Se não ocorrer a desobstrução imediata, utilizar o enxague da sonda com água morna.
IMUNONUTRIÇÃO
Existem diversas fórmulas imunomoduladoras no mercado, enriquecidas, especialmente, por nutrientes tais como glutamina, arginina, nucleotídeos, ácidos graxos ômega 3 e antioxidantes, recomendadas com o intuito de modular a resposta imune e inflamatória e reduzir a incidência, principalmente, de complicações infecciosas. 
Metanálises de estudos randomizados controlados usando fórmulas imunomoduladoras identificaram redução na incidência de infecções e tempo de permanência hospitalar, sendo estes efeitos mais evidentes em pacientes cirúrgicos do que em pacientes críticos.
Entretanto, o benefício do uso destas dietas em pacientes críticos permanece controverso, pois alguns estudos demonstraram um aumento de mortalidade com a sua utilização. Possivelmente, isso se deve ao fato de o aumento da oferta de arginina gerar uma excessiva produção de óxido nítrico.

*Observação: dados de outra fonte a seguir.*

-- ==== Sys2Proof/Laws/Frames.lean ====
section
/-! SUPPORT. What the shared operations leave: for each operation over the machine one lemma that names every part it
does not change, so that no later proof unfolds it. -/

namespace Sys2Proof.Machine

@[simp] theorem Mach.snapshot_frame (m : Mach) (r : SeedRec) :
    (m.snapshot r).1.now = m.now ∧ (m.snapshot r).1.fabBase = m.fabBase ∧ (m.snapshot r).1.freeCtr = m.freeCtr ∧
    (m.snapshot r).1.out = m.out ∧ (m.snapshot r).1.params = m.params ∧ (m.snapshot r).1.arch = m.arch ∧
    (m.snapshot r).1.mode = m.mode ∧ (m.snapshot r).1.chain = m.chain ∧ (m.snapshot r).1.meas = m.meas ∧
    (m.snapshot r).1.iso = m.iso ∧ (m.snapshot r).1.imp = m.imp ∧ (m.snapshot r).1.est = m.est ∧
    (m.snapshot r).1.bal = m.bal ∧ (m.snapshot r).1.pwm = m.pwm ∧ (m.snapshot r).1.conv = m.conv ∧
    (m.snapshot r).1.fab = m.fab ∧ (m.snapshot r).1.safe = m.safe ∧ (m.snapshot r).1.plant = m.plant ∧
    (m.snapshot r).1.plantCnt = m.plantCnt ∧ (m.snapshot r).1.pair = m.pair ∧ (m.snapshot r).1.saf = m.saf ∧
    (m.snapshot r).1.therm = m.therm ∧ (m.snapshot r).1.flt = m.flt ∧ (m.snapshot r).1.nv = m.nv ∧
    (m.snapshot r).1.mbx = m.mbx ∧ (m.snapshot r).1.can = m.can ∧ (m.snapshot r).1.upd = m.upd ∧
    (m.snapshot r).1.clk = m.clk ∧ (m.snapshot r).1.fact = m.fact ∧ (m.snapshot r).1.obs = m.obs := by
  unfold Mach.snapshot
  cases m.seed.lastSnap with
  | none => simp
  | some t =>
    by_cases h : m.now ≤ t + 1000000 <;> simp [h]

@[simp] theorem Mach.countEvent_frame (m : Mach) (code n : Nat) :
    (Mach.countEvent m code n).now = m.now ∧ (Mach.countEvent m code n).fabBase = m.fabBase ∧
    (Mach.countEvent m code n).freeCtr = m.freeCtr ∧ (Mach.countEvent m code n).out = m.out ∧
    (Mach.countEvent m code n).params = m.params ∧ (Mach.countEvent m code n).arch = m.arch ∧
    (Mach.countEvent m code n).mode = m.mode ∧ (Mach.countEvent m code n).chain = m.chain ∧
    (Mach.countEvent m code n).meas = m.meas ∧ (Mach.countEvent m code n).iso = m.iso ∧
    (Mach.countEvent m code n).imp = m.imp ∧ (Mach.countEvent m code n).est = m.est ∧
    (Mach.countEvent m code n).bal = m.bal ∧ (Mach.countEvent m code n).pwm = m.pwm ∧
    (Mach.countEvent m code n).conv = m.conv ∧ (Mach.countEvent m code n).fab = m.fab ∧
    (Mach.countEvent m code n).safe = m.safe ∧ (Mach.countEvent m code n).plant = m.plant ∧
    (Mach.countEvent m code n).plantCnt = m.plantCnt ∧ (Mach.countEvent m code n).pair = m.pair ∧
    (Mach.countEvent m code n).saf = m.saf ∧ (Mach.countEvent m code n).therm = m.therm ∧
    (Mach.countEvent m code n).flt = m.flt ∧ (Mach.countEvent m code n).seed = m.seed ∧
    (Mach.countEvent m code n).nv = m.nv ∧ (Mach.countEvent m code n).mbx = m.mbx ∧
    (Mach.countEvent m code n).can = m.can ∧ (Mach.countEvent m code n).upd = m.upd ∧
    (Mach.countEvent m code n).clk = m.clk ∧ (Mach.countEvent m code n).fact = m.fact := by
  unfold Mach.countEvent; simp

@[simp] theorem Mach.trace_frame (m : Mach) (type src : Nat) (data : List Nat) :
    (Mach.trace m type src data).now = m.now ∧ (Mach.trace m type src data).fabBase = m.fabBase ∧
    (Mach.trace m type src data).freeCtr = m.freeCtr ∧ (Mach.trace m type src data).out = m.out ∧
    (Mach.trace m type src data).params = m.params ∧ (Mach.trace m type src data).arch = m.arch ∧
    (Mach.trace m type src data).mode = m.mode ∧ (Mach.trace m type src data).chain = m.chain ∧
    (Mach.trace m type src data).meas = m.meas ∧ (Mach.trace m type src data).iso = m.iso ∧
    (Mach.trace m type src data).imp = m.imp ∧ (Mach.trace m type src data).est = m.est ∧
    (Mach.trace m type src data).bal = m.bal ∧ (Mach.trace m type src data).pwm = m.pwm ∧
    (Mach.trace m type src data).conv = m.conv ∧ (Mach.trace m type src data).fab = m.fab ∧
    (Mach.trace m type src data).safe = m.safe ∧ (Mach.trace m type src data).plant = m.plant ∧
    (Mach.trace m type src data).plantCnt = m.plantCnt ∧ (Mach.trace m type src data).pair = m.pair ∧
    (Mach.trace m type src data).saf = m.saf ∧ (Mach.trace m type src data).therm = m.therm ∧
    (Mach.trace m type src data).flt = m.flt ∧ (Mach.trace m type src data).seed = m.seed ∧
    (Mach.trace m type src data).nv = m.nv ∧ (Mach.trace m type src data).mbx = m.mbx ∧
    (Mach.trace m type src data).can = m.can ∧ (Mach.trace m type src data).upd = m.upd ∧
    (Mach.trace m type src data).clk = m.clk ∧ (Mach.trace m type src data).fact = m.fact := by
  unfold Mach.trace; (repeat' split) <;> simp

Desta maneira, a Sociedade Canadense de Cuidados no Paciente Crítico (2003) não recomenda o uso de dietas suplementadas com arginina e outros nutrientes em pacientes críticos. A Sociedade Americana de Nutrição Parenteral e Enteral (2009) recomenda o uso de imunonutrientes em fórmulas enterais de pacientes críticos submetidos à cirurgias eletivas, com trauma, queimados, com câncer de cabeça e pescoço, em ventilação mecânica e portadores de sepse leve/moderada (APACHE < 15). Entretando, ressalta-se atenção para pacientes com sepse grave, em que seu uso não está indicado.6 Os benefícios clínicos das dietas imunomoduladoras são maiores quando se atinge pelo menos 50 a 65% das metas nutricionais.
A utilização de fórmulas nutricionais com característica anti-inflamatória contendo óleo de peixe (rico em ácido graxo ômega 3), óleo de borragem (rico em ácido gama-linolênico) e antioxidantes é recomendada na síndrome da angústia respiratória aguda e em lesão pulmonar aguda severa. Estudos demonstraram que a utilização de fórmulas contendo esses nutrientes em relação às fórmulas-padrão reduziram os dias em ventilação mecânica, o tempo de internação nas unidades intensivas, a incidência de falência de órgãos e a mortalidade.